Adoptée à l’unanimité au Sénat (338 voix pour et une seule contre, une « erreur de vote »), la loi de lutte contre les narcotrafics est désormais examinée à l’Assemblée nationale. Avant le débat dans l’hémicycle, à partir du 17 mars, le texte a été délesté de certains points controversés en commission, dans la nuit de jeudi à vendredi.
Exit les « dossiers-coffre » et les « procès-verbaux distincts »
L’article 16 de la proposition de loi contre le narcotrafic sur les « dossiers-coffre » proposait initialement une disposition pour un traitement différencié des cas de narcotrafic par rapport au droit commun. Le « dossier-coffre » suppose que certaines pièces à conviction ne seraient pas transmises aux avocats des accusés, pour préserver le secret des techniques d’enquête pour protéger les services de police des pressions des réseaux mafieux.

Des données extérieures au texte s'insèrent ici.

/-- SETPIXEL on a pixel of the display answers 0 and has its pixel on afterwards; the byte sent as data is the cell's new
value, last of a triplet; the other 4031 pixels are as they were. Off the display it answers 1 and no cell changes (R104). -/
def Obligations.SetPixelChangesOnePixel : Prop :=
  (∀ (s : State) (x y : Int), s.running → inX x → inY y → s.transport.allows 3 →
    ∃ t a, exec (.setPixel x y) s = .next t ∧ t.rsp = response 0 ∧ t.busy = false ∧ t.pixel x y = true ∧
      translate x y = some a ∧
      t.trace = s.trace ++ [cmd (colCmd a.column), cmd (bankCmd a.bank), dat (t.cell a.column a.bank)] ∧
      ∀ x' y' : Int, ¬ (x' = x ∧ y' = y) → t.pixel x' y' = s.pixel x' y') ∧
  (∀ (s : State) (x y : Int), s.running → ¬ (inX x ∧ inY y) →
    ∃ t, exec (.setPixel x y) s = .next t ∧ t.rsp = response 1 ∧ ∀ c b, t.cell c b = s.cell c b)

/-- Plotting a pixel that is already on changes no cell, and sends the triplet again with the unchanged byte (R48). -/
def Obligations.SetPixelAgainResends : Prop :=
  ∀ (s : State) (x y : Int) (a : PixelAddr),
    s.running → translate x y = some a → s.pixel x y = true → s.transport.allows 3 →
      ∃ t, exec (.setPixel x y) s = .next t ∧ (∀ c b, t.cell c b = s.cell c b) ∧
        t.trace = s.trace ++ [cmd (colCmd a.column), cmd (bankCmd a.bank), dat (s.cell a.column a.bank)]

/-! ## Failing commands -/

/-- A command with an invalid operand ends with its failure code, 1 for SETPIXEL and −1 for AXISLINE (also for an
unrecognized orientation) and LINE, and changes neither framebuffer nor trace nor display, under every plan of the transport
(R150, R152). -/
def Obligations.FailingCommandsHaveNoEffect : Prop :=
  ∀ s : State, s.running →
    (∀ x y : Int, ¬ (inX x ∧ inY y) →
      ∃ t, exec (.setPixel x y) s = .next t ∧ Ended 1 [] s t ∧ t.fb = s.fb ∧ t.display = s.display) ∧
    (∀ x y ori : Int, ¬ (inX x ∧ inY y ∧ (ori = 0 ∨ ori = 1)) →
      ∃ t, exec (.axisLine x y ori) s = .next t ∧ Ended (-1) [] s t ∧ t.fb = s.fb ∧ t.display = s.display) ∧
    (∀ x0 y0 x1 y1 : Int, ¬ (inX x0 ∧ inY y0 ∧ inX x1 ∧ inY y1) →
      ∃ t, exec (.line x0 y0 x1 y1) s = .next t ∧ Ended (-1) [] s t ∧ t.fb = s.fb ∧ t.display = s.display)

/-! ## AXISLINE -/

/-- Horizontal AXISLINE: it completes with code 0 and turns on exactly the pixels of row `y` from column `x` to the right
edge; cells of other banks and to the left are unchanged; `W − x` pixels in increasing column order, each with its full
triplet (R112). -/
def Obligations.HorizontalRayReachesRightEdge : Prop :=
  ∀ (s : State) (x y : Int), s.running → inX x → inY y → s.transport.allows (3 * (84 - x).toNat) →
    ∃ t, exec (.axisLine x y 0) s = .next t ∧
      (∀ x' y' : Int, inX x' → inY y' → (t.pixel x' y' = true ↔ s.pixel x' y' = true ∨ (y' = y ∧ x ≤ x'))) ∧
      (∀ (c : Column) (b : Bank), (c.val : Int) < x ∨ (b.val : Int) ≠ y / 8 → t.cell c b = s.cell c b) ∧
      ∃ ws, Ended 0 ws s t ∧ ws.length = 3 * (84 - x).toNat ∧ t.display = ws.foldl Display.take s.display ∧
        ∀ (c : Column) (b : Bank), x ≤ (c.val : Int) → (b.val : Int) = y / 8 →
          (ws.drop (3 * ((c.val : Int) - x).toNat)).take 3 = [cmd (colCmd c), cmd (bankCmd b), dat (t.cell c b)]

/-- Vertical AXISLINE: it completes with code 0 and turns on exactly the pixels of column `x` from row `y` to the bottom
edge; other columns and the banks above are unchanged; `H − y` pixels in increasing row order, each with its full triplet,
whose data byte is the cell with the rows drawn so far: it grows bit by bit within a bank (R114). -/
def Obligations.VerticalRayReachesBottomEdge : Prop :=
  ∀ (s : State) (x y : Int), s.running → inX x → inY y → s.transport.allows (3 * (48 - y).toNat) →
    ∃ t, exec (.axisLine x y 1) s = .next t ∧
      (∀ x' y' : Int, inX x' → inY y' → (t.pixel x' y' = true ↔ s.pixel x' y' = true ∨ (x' = x ∧ y ≤ y'))) ∧
      (∀ (c : Column) (b : Bank), (c.val : Int) ≠ x ∨ (b.val : Int) < y / 8 → t.cell c b = s.cell c b) ∧
      ∃ ws, Ended 0 ws s t ∧ ws.length = 3 * (48 - y).toNat ∧ t.display = ws.foldl Display.take s.display ∧
        ∀ (cy : Int) (a : PixelAddr), y ≤ cy → translate x cy = some a →
          ∃ v : Byte, (ws.drop (3 * (cy - y).toNat)).take 3 = [cmd (colCmd a.column), cmd (bankCmd a.bank), dat v] ∧
            ∀ j : BitNo, v.getLsbD j.val =
              (s.pixel x (8 * a.bank.val + j.val) || decide (y ≤ 8 * a.bank.val + j.val ∧ 8 * a.bank.val + j.val ≤ cy))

Sauf que cet amendement va à l’encontre du droit pénal et du principe du contradictoire, un principe fondamental du droit. « Le principe du contradictoire garantit à chaque partie le droit de prendre connaissance des arguments de fait, de droit et de preuve à partir desquels elle sera jugée », rappelle le site juridique vie-publique.fr. Pour pouvoir se défendre équitablement, un accusé doit avoir accès à la totalité des éléments qui lui sont reprochés.

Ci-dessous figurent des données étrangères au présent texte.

-- ==== Sys2Proof/Laws/Ops.lean ====
section
/-! SUPPORT. What each shared operation does, said once: a stopped engine does nothing, what a write does under each plan of
the transport, that a run of writes is the writes one after another, how a command ends, and PLOT. -/

namespace Sys2Proof.Machine

/-! ## Conditions -/

theorem whenRunning_of_stopped {f : State → State} {s : State} (h : s.stopped = true) : whenRunning f s = s := by
  simp [whenRunning, h]

theorem whenRunning_of_not_stopped {f : State → State} {s : State} (h : s.stopped = false) : whenRunning f s = f s := by
  simp [whenRunning, h]

theorem State.running.stopped {s : State} (h : s.running) : s.stopped = false :=
  (stopped_eq_false_iff s).2 ⟨h.2.1, h.2.2⟩

theorem State.idle.stopped {s : State} (h : s.idle) : s.stopped = false :=
  (stopped_eq_false_iff s).2 ⟨h.2.1, h.2.2⟩

theorem State.idle.running_accept {s : State} (h : s.idle) (w : CommandWord) (rest : List Input) :
    (accept w { s with inputs := rest }).running := ⟨rfl, h.2.1, h.2.2⟩

@[simp] theorem Transport.allows_live (n : Nat) : Transport.live.allows n := trivial
@[simp] theorem Transport.allows_hangsAfter (m n : Nat) : (Transport.hangsAfter m).allows n ↔ n ≤ m := Iff.rfl
@[simp] theorem Transport.after_live (n : Nat) : Transport.live.after n = .live := rfl
@[simp] theorem Transport.after_hangsAfter (m n : Nat) : (Transport.hangsAfter m).after n = .hangsAfter (m - n) := rfl

@[simp] theorem Transport.allows_zero (p : Transport) : p.allows 0 := by cases p <;> simp

@[simp] theorem Transport.after_zero (p : Transport) : p.after 0 = p := by cases p <;> simp

theorem Transport.after_after (p : Transport) (m n : Nat) : (p.after m).after n = p.after (m + n) := by
  cases p <;> simp [Nat.sub_sub]

theorem Transport.allows_add (p : Transport) (m n : Nat) : p.allows (m + n) ↔ p.allows m ∧ (p.after m).allows n := by
  cases p <;> simp; omega

theorem Transport.not_allows_iff (p : Transport) (n : Nat) : ¬ p.allows n ↔ ∃ m, p = .hangsAfter m ∧ m < n := by
  cases p <;> simp

/-! ## The transport -/

theorem deliver_nil (s : State) : deliver [] s = s := by simp [deliver]

theorem deliver_append (es fs : List Tx) (s : State) : deliver (es ++ fs) s = deliver fs (deliver es s) := by
  simp [deliver, List.foldl_append]

theorem txAll_of_stopped {s : State} (es : List Tx) (h : s.stopped = true) : txAll es s = s := whenRunning_of_stopped h

theorem tx_of_stopped {s : State} (e : Tx) (h : s.stopped = true) : tx e s = s := whenRunning_of_stopped h

/-- A run of writes that the transport completes (R54, R55). -/
theorem txAll_allowed {s : State} {es : List Tx} (h : s.stopped = false) (ha : s.transport.allows es.length) :
    txAll es s = { deliver es s with transport := s.transport.after es.length } := by
  rw [txAll, whenRunning_of_not_stopped h]
  cases hp : s.transport with
  | live => simp [deliver, hp]
  | hangsAfter n =>
    simp only [hp, Transport.allows_hangsAfter] at ha
    simp [List.drop_eq_nil_of_le ha]

/-- A run of writes that the transport stops: the first `n` are completed and the next one is handed over for good (R57). -/
theorem txAll_blocked {s : State} {es : List Tx} {n : Nat} {e : Tx} (h : s.stopped = false)
    (hp : s.transport = .hangsAfter n) (he : es[n]? = some e) :
    txAll es s = hang e { deliver (es.take n) s with transport := .hangsAfter 0 } := by
  rw [txAll, whenRunning_of_not_stopped h]
  have hd : es.drop n = e :: es.drop (n + 1) := by
    obtain ⟨hn, rfl⟩ := List.getElem?_eq_some_iff.1 he
    exact List.drop_eq_getElem_cons hn
  simp [hp, hd]

/-- One write is a run of one (R54). -/
theorem tx_eq_txAll (e : Tx) (s : State) : tx e s = txAll [e] s := by
  cases h : s.stopped with
  | true => rw [tx_of_stopped e h, txAll_of_stopped _ h]
  | false =>
    rw [tx, whenRunning_of_not_stopped h]
    cases hp : s.transport with
    | live => rw [txAll_allowed h (by simp [hp])]; simp [deliver, hp]
    | hangsAfter n =>
      cases n with
      | zero =>
        rw [txAll_blocked (n := 0) (e := e) h hp (by simp)]
        simp only [List.take_zero, deliver_nil, ← hp]
      | succ n => rw [txAll_allowed h (by simp [hp])]; simp [hp]

/-- Runs compose: a run of writes is its first part and then its second (R54, R55). -/
theorem txAll_append (es fs : List Tx) (s : State) : txAll (es ++ fs) s = txAll fs (txAll es s) := by
  cases h : s.stopped with
  | true => simp [txAll_of_stopped _ h]
  | false =>
    by_cases ha : s.transport.allows es.length
    · rw [txAll_allowed h ha]
      by_cases hb : (s.transport.after es.length).allows fs.length
      · rw [txAll_allowed h (by rw [List.length_append]; exact (Transport.allows_add _ _ _).2 ⟨ha, hb⟩),
          txAll_allowed (es := fs) (by exact h) (by simpa using hb)]
        simp [deliver, List.foldl_append, Transport.after_after]
      · obtain ⟨m, hm, hlt⟩ := (Transport.not_allows_iff _ _).1 hb
        obtain ⟨k, hk, hkm⟩ : ∃ k, s.transport = .hangsAfter k ∧ k - es.length = m := by
          cases hs : s.transport with
          | live => simp [hs] at hm
          | hangsAfter k => simp only [hs, Transport.after_hangsAfter, Transport.hangsAfter.injEq] at hm; exact ⟨k, rfl, hm⟩
        have hle : es.length ≤ k := by simpa [hk] using ha
        have hf : fs[m]? = some fs[m] := List.getElem?_eq_getElem hlt
        rw [txAll_blocked (n := k) (e := fs[m]) h hk (by rw [List.getElem?_append_right hle, hkm, hf]),
          txAll_blocked (n := m) (e := fs[m]) (by exact h) (by simpa using hm) hf]
        have ht : (es ++ fs).take k = es ++ fs.take m := by rw [List.take_append, hkm, List.take_of_length_le hle]
        simp [deliver, ht, List.foldl_append]
    · obtain ⟨k, hk, hlt⟩ := (Transport.not_allows_iff _ _).1 ha
      have he : es[k]? = some es[k] := List.getElem?_eq_getElem hlt
      rw [txAll_blocked (n := k) (e := es[k]) h hk he,
        txAll_blocked (n := k) (e := es[k]) h hk (by rw [List.getElem?_append_left hlt, he]),
        txAll_of_stopped fs (stopped_hang _ _), List.take_append_of_le_length hlt.le]

/-- The bytes of a run are handed over one by one (R54). -/
theorem txAll_cons (e : Tx) (es : List Tx) (s : State) : txAll (e :: es) s = txAll es (tx e s) := by
  rw [tx_eq_txAll, ← txAll_append, List.singleton_append]

theorem txAll_nil (s : State) : txAll [] s = s := by
  cases h : s.stopped with
  | true => exact txAll_of_stopped _ h
  | false => rw [txAll_allowed h (by simp)]; simp [deliver_nil]

theorem sendTriplet_eq_txAll (a : PixelAddr) (v : Byte) (s : State) : sendTriplet a v s = txAll (triplet a v) s := by
  rw [triplet, txAll_cons, txAll_cons, txAll_cons, txAll_nil, sendTriplet]

theorem commitPixel_eq_txAll (p : Placed) (s : State) :
    commitPixel p s = txAll (triplet p.addr p.value) { s with fb := p.fb } := sendTriplet_eq_txAll _ _ _

/-! ## FB_SET and PLOT -/

theorem fbSet_eq_none_iff (x y : Int) (m : CellStore) : fbSet x y m = none ↔ ¬ (inX x ∧ inY y) := by
  rw [← translate_eq_none_iff]
  unfold fbSet
  cases translate x y <;> simp

/-- `Valid(v)` of FB_SET, with everything it says (R100). -/
theorem fbSet_of_translate {x y : Int} {a : PixelAddr} (m : CellStore) (h : translate x y = some a) :
    fbSet x y m = some
      { addr := a
        value := fbRead m a.column a.bank ||| bitMask a.bit
        fb := m.write a.column a.bank (fbRead m a.column a.bank ||| bitMask a.bit) } := by
  simp [fbSet, h]

theorem plot_of_stopped {s : State} (x y : Int) (h : s.stopped = true) : plot x y s = s := whenRunning_of_stopped h

/-- PLOT of a pixel of the display (R103). -/
theorem plot_of_translate {s : State} {x y : Int} {a : PixelAddr} (hs : s.stopped = false) (h : translate x y = some a) :
    plot x y s = txAll (triplet a (fbRead s.fb a.column a.bank ||| bitMask a.bit))
      { s with fb := s.fb.write a.column a.bank (fbRead s.fb a.column a.bank ||| bitMask a.bit) } := by
  rw [plot, whenRunning_of_not_stopped hs, fbSet_of_translate _ h]
  exact commitPixel_eq_txAll _ _

/-- PLOT of a point off the display (R103, R156). -/
theorem plot_of_offDisplay {s : State} {x y : Int} (hs : s.stopped = false) (h : ¬ (inX x ∧ inY y)) :
    plot x y s = { s with fault := true, busy := true } := by
  rw [plot, whenRunning_of_not_stopped hs, (fbSet_eq_none_iff x y s.fb).2 h]
  exact whenRunning_of_not_stopped hs

/-! ## The ends of a command -/

theorem finish_of_stopped {s : State} (r : ResponseWord) (h : s.stopped = true) : finish r s = s := whenRunning_of_stopped h

theorem finish_of_not_stopped {s : State} (r : ResponseWord) (h : s.stopped = false) :
    finish r s = { releaseLatches s with rsp := r, responses := s.responses ++ [r], busy := false } := whenRunning_of_not_stopped h

theorem respond_of_stopped {s : State} (c : Int) (h : s.stopped = true) : respond c s = s := finish_of_stopped _ h

theorem respond_of_not_stopped {s : State} (c : Int) (h : s.stopped = false) :
    respond c s = { releaseLatches s with rsp := response c, responses := s.responses ++ [response c], busy := false } := finish_of_not_stopped _ h

@[simp] theorem finish_fb (r : ResponseWord) (s : State) : (finish r s).fb = s.fb := by
  unfold finish whenRunning; split <;> rfl
@[simp] theorem finish_display (r : ResponseWord) (s : State) : (finish r s).display = s.display := by
  unfold finish whenRunning; split <;> rfl
@[simp] theorem finish_trace (r : ResponseWord) (s : State) : (finish r s).trace = s.trace := by
  unfold finish whenRunning; split <;> rfl
@[simp] theorem finish_fault (r : ResponseWord) (s : State) : (finish r s).fault = s.fault := by
  unfold finish whenRunning; split <;> rfl
@[simp] theorem finish_outstanding (r : ResponseWord) (s : State) : (finish r s).outstanding = s.outstanding := by
  unfold finish whenRunning; split <;> rfl
@[simp] theorem finish_transport (r : ResponseWord) (s : State) : (finish r s).transport = s.transport := by
  unfold finish whenRunning; split <;> rfl
@[simp] theorem finish_inputs (r : ResponseWord) (s : State) : (finish r s).inputs = s.inputs := by
  unfold finish whenRunning; split <;> rfl
theorem finish_busy (r : ResponseWord) (s : State) : (finish r s).busy = (s.stopped && s.busy) := by
  unfold finish whenRunning; cases h : s.stopped <;> simp

/-- The response is appended to the list of responses (R187). -/
theorem finish_responses {s : State} (r : ResponseWord) (h : s.stopped = false) :
    (finish r s).responses = s.responses ++ [r] := by rw [finish_of_not_stopped r h]

section respond
variable (c : Int) (s : State)
@[simp] theorem respond_fb : (respond c s).fb = s.fb := finish_fb _ _
@[simp] theorem respond_display : (respond c s).display = s.display := finish_display _ _
@[simp] theorem respond_trace : (respond c s).trace = s.trace := finish_trace _ _
@[simp] theorem respond_fault : (respond c s).fault = s.fault := finish_fault _ _
@[simp] theorem respond_outstanding : (respond c s).outstanding = s.outstanding := finish_outstanding _ _
@[simp] theorem respond_transport : (respond c s).transport = s.transport := finish_transport _ _
@[simp] theorem respond_inputs : (respond c s).inputs = s.inputs := finish_inputs _ _
theorem respond_busy : (respond c s).busy = (s.stopped && s.busy) := finish_busy _ _
theorem respond_rsp {s : State} (h : s.stopped = false) : (respond c s).rsp = response c := by
  rw [respond_of_not_stopped c h]
theorem respond_responses {s : State} (h : s.stopped = false) : (respond c s).responses = s.responses ++ [response c] :=
  finish_responses _ h
end respond

end Sys2Proof.Machine
end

Ce dispositif, qui a fait bondir les associations d’avocats, a été supprimé, cette nuit, grâce à un amendement des députés socialistes, à seize voix contre quinze, s’est félicitée sur X Corinne Capdevielle, députée PS et secrétaire de la commission des lois :
L’article 16 de la PPL Narcotrafic relatif au dossier coffre ou procès-verbal distinct est supprimé. Satisfaction de voir notre amendement adopté. pic.twitter.com/pIKsKpPp01
– Colette Capdevielle (@C_CapDevielle) 7 mars 2025
La « porte dérobée » dans les messageries cryptées (Whatsapp, Signal…) retoquée
L’article 8ter de la proposition de loi a lui aussi été supprimé. Il visait à mettre en place une clé de chiffrement dans le code des conversations sur les messageries chiffrées comme Whatsapp, Telegram ou Signal, ce qui conférerait la possibilité aux autorités et surtout aux services de renseignement d’accéder directement aux contenus, à l’encontre de la protection des données promise par ses applications.
Défendu par le ministre de l’Intérieur Bruno Retailleau mais critiqué par des députés de tous bancs, y compris de la majorité, l’article a été retiré du texte. « La baisse du niveau de chiffrement, (…) c’est une porte ouverte à tous les ennemis possibles, y compris de notre pays », a alerté le député socialiste Roger Vicot, co-rapporteur du texte, tandis que le député Horizons Jean Moulliere s’est inquiété « d’une faille de sécurité qui touchera au final tous les usagers ».
Les suspects ne devront pas justifier leur train de vie
Les députés ont également supprimé « l’injonction pour richesse inexpliquée », qui visait à obliger les suspects à s’expliquer sur leur train de vie. Les élus ont estimé que cette disposition porterait atteinte à la présomption d’innocence et risquerait d’être censurée par le Conseil constitutionnel.
La commission des lois a en revanche approuvé une technique spéciale d’enquête plébiscitée par le gouvernement : l’expérimentation du recours à la surveillance algorithmique pour détecter des menaces liées à la criminalité organisée, comme c’est déjà le cas dans le cas de la lutte contre le terrorisme.